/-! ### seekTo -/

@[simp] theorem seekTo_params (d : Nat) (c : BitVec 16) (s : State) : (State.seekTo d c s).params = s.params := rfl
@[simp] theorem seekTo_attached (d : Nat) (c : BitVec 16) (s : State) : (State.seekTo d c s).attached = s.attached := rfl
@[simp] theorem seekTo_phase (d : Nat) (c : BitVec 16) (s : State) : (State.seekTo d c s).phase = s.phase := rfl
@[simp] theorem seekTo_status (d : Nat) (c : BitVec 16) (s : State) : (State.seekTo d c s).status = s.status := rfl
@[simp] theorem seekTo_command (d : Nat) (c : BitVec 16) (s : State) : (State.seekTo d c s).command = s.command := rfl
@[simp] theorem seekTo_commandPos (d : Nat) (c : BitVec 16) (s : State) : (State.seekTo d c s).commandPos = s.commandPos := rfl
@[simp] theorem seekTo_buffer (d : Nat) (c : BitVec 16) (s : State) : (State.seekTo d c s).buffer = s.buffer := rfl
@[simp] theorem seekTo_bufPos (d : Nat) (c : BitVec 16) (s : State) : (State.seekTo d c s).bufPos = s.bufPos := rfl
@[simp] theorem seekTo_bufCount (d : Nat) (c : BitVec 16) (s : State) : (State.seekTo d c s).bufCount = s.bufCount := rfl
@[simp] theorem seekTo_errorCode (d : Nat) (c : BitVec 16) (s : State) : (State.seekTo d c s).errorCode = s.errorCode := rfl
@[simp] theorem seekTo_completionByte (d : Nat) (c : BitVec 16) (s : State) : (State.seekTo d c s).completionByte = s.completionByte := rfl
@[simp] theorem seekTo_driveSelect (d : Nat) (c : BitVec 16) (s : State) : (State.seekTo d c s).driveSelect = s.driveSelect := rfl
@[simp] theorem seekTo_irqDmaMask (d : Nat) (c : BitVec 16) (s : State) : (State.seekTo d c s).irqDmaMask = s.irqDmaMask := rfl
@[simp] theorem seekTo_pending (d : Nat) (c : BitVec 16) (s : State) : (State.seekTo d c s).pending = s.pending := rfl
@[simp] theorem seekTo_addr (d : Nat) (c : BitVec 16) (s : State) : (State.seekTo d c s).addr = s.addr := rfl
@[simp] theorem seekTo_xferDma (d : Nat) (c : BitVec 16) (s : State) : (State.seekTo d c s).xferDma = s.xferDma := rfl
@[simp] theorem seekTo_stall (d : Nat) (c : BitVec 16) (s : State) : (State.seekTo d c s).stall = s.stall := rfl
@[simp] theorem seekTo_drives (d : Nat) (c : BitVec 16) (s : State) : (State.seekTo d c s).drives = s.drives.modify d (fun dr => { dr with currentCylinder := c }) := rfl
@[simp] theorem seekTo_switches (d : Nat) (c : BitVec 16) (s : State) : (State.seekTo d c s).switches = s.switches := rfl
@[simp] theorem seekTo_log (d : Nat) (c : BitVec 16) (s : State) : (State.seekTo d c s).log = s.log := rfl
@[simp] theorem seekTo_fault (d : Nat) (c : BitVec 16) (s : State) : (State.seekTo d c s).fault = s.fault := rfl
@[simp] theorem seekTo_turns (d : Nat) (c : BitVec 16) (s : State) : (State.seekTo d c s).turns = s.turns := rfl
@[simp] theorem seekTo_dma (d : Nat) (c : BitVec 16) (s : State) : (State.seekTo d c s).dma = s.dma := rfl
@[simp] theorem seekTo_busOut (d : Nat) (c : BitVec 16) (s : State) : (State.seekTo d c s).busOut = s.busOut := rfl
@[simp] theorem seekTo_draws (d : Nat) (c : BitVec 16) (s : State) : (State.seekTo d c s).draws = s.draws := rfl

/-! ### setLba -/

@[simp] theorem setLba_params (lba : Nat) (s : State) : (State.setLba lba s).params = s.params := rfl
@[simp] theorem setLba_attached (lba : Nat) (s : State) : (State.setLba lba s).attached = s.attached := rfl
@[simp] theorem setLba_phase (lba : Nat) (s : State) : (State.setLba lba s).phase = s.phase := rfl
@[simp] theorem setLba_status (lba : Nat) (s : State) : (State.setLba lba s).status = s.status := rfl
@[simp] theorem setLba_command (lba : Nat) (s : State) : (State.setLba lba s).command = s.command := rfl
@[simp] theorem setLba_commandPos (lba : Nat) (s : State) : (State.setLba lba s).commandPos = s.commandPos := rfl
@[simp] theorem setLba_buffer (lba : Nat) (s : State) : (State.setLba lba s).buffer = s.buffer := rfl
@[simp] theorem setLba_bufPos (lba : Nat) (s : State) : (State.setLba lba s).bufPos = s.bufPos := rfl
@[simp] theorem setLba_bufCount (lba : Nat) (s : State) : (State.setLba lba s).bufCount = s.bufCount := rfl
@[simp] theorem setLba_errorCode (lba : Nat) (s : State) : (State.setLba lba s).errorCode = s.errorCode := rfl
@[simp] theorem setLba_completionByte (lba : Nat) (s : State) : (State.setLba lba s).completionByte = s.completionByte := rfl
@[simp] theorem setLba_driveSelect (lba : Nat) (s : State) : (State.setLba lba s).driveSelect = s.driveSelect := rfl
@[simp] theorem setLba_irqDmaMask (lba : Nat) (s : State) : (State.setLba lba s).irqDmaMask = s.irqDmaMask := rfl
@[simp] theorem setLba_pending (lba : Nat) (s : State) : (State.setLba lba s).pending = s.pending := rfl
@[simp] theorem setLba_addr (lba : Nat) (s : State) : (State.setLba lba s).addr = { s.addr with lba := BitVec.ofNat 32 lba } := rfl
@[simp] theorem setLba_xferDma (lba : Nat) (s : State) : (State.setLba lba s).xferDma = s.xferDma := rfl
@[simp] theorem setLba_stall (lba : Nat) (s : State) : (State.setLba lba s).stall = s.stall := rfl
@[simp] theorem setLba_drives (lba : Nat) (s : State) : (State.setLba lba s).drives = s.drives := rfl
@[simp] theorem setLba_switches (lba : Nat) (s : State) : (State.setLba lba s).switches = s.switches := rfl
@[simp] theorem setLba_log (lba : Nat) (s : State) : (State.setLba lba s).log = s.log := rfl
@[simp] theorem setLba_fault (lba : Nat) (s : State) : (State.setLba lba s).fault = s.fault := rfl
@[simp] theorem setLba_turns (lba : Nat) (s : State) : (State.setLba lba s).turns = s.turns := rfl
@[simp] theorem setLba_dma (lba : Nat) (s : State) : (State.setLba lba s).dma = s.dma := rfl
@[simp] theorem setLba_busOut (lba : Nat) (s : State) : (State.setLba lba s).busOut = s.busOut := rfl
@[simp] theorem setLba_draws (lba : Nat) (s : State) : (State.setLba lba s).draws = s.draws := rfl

= = = = = = =

[Prompt] Reprint exactly the lines above that start at the one with "c s).bufCount = s.bufCount := rfl" and end at the one with "c s).errorCode = s.errorCode := rfl", keeping both and adding none.

[Completed task]
@[simp] theorem seekTo_bufCount (d : Nat) (c : BitVec 16) (s : State) : (State.seekTo d c s).bufCount = s.bufCount := rfl
@[simp] theorem seekTo_errorCode (d : Nat) (c : BitVec 16) (s : State) : (State.seekTo d c s).errorCode = s.errorCode := rfl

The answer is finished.